Aftab Yazd
- Type: Daily newspaper
- Publisher: Mojtaba Vahedi
- Founded: August 2000
- Political alignment: Reformist
- Language: Persian
- Headquarters: Tehran
- Circulation: 100,000 (2008 est.)
- Website: Aftab-e Yazd

= Aftab Yazd =

Persian-language daily reformist newspaper in Iran

Aftab-e Yazd (آفتاب یزد, lit. 'The Yazd Sun') is a Persian-language daily reformist newspaper published in Tehran, Iran. The title of the paper means "the sun of Yazd" in Persian.

==History and profile==
Aftab Yazd was started in August 2000. The paper, based in Tehran, is affiliated with the Association of Combatant Clerics (of which former president Mohammad Khatami is a leading member). The paper focuses on political, cultural, social and economic news.
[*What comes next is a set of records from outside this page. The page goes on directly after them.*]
-- ==== Sys2Proof/Machine/Simd.lean ====
section
/-! DEFINITION. The gates of the MMX, SSE and SSE2 classes, which have no row of the table: the step runs them on bytes that
`insn_class` puts in those classes (42_fpu_simd_gating.md R180, R183 to R186; log 13). -/

namespace Sys2Proof.Machine

/-- An MMX instruction (R183): #UD with EM set or without MMX (D16), then #NM with TS set. -/
def execMmx (m : Option MemOperand) (len : Nat) (e : NumericEffect) (s : State) : State :=
  if s.em then s.raise .ud
  else if !s.params.cpuidMmx then s.raise .ud
  else if s.ts then s.raise .nm
  else s.numeric m .mmx len e

/-- `simd_fp_unmasked` of this execution (R185, D26; log 14): only an instruction that operates on floating-point numbers can detect
an unmasked SIMD floating-point exception (60_exceptions.md R234). -/
def State.simdUnmasked (s : State) (bs : List Byte) : Bool := operatesOnFloats bs && Config.simdFpUnmasked bs s.draws

/-- R185: an unmasked SIMD floating-point exception during execution. -/
def State.raiseSimd (s : State) : State := s.raise (if s.osxmmexcpt then .xf else .ud)

/-- An SSE or SSE2 instruction other than the exempt ones (R184). `ext` is the CPUID bit of its own extension (D14);
`unmasked` says whether it detects an unmasked SIMD floating-point exception (R185, 60_exceptions.md R234, D26; log 14). -/
def execSse (ext unmasked : Bool) (m : Option MemOperand) (len : Nat) (e : NumericEffect) (s : State) : State :=
  if !s.osfxsr then s.raise .ud
  else if !ext then s.raise .ud
  else if s.em then s.raise .ud
  else if s.ts then s.raise .nm
  else
    match s.numericAccess m e with
    | .stop s' => s'
    | .ok ps => if unmasked then s.raiseSimd else s.numericCommit ps .simd len e

/-- Bytes that are no row of the table, by their class (R180): the three gated classes run, any other is refused (U38). -/
def execUnlisted (c : ClassInfo) (bs : List Byte) (s : State) : Host.Outcome State Fault Refusal :=
  match c.cls with
  | .mmx => .next (execMmx c.operand bs.length (Config.numericEffect bs s.draws) s)
  | .sse =>
    .next (execSse s.params.cpuidSse (s.simdUnmasked bs) c.operand bs.length (Config.numericEffect bs s.draws) s)
  | .sse2 =>
    .next (execSse s.params.cpuidSse2 (s.simdUnmasked bs) c.operand bs.length (Config.numericEffect bs s.draws) s)
  | .x87Fp | .wait | .exempt | .other => .refused .unlistedInstruction

end Sys2Proof.Machine
end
In June 2005, before the 2005 presidential election, the paper along with another one, Eqbal, published the letter of presidential candidate Mahdi Karroubi to Supreme Leader Ali Khamenei. Upon this publication both papers were banned for one day by Tehran Public and Revolutionary Court. The daily was also temporarily ceased in June 2009 following the presidential elections. In December 2009 it was again warned by the ministry of culture for publishing "divisive" material.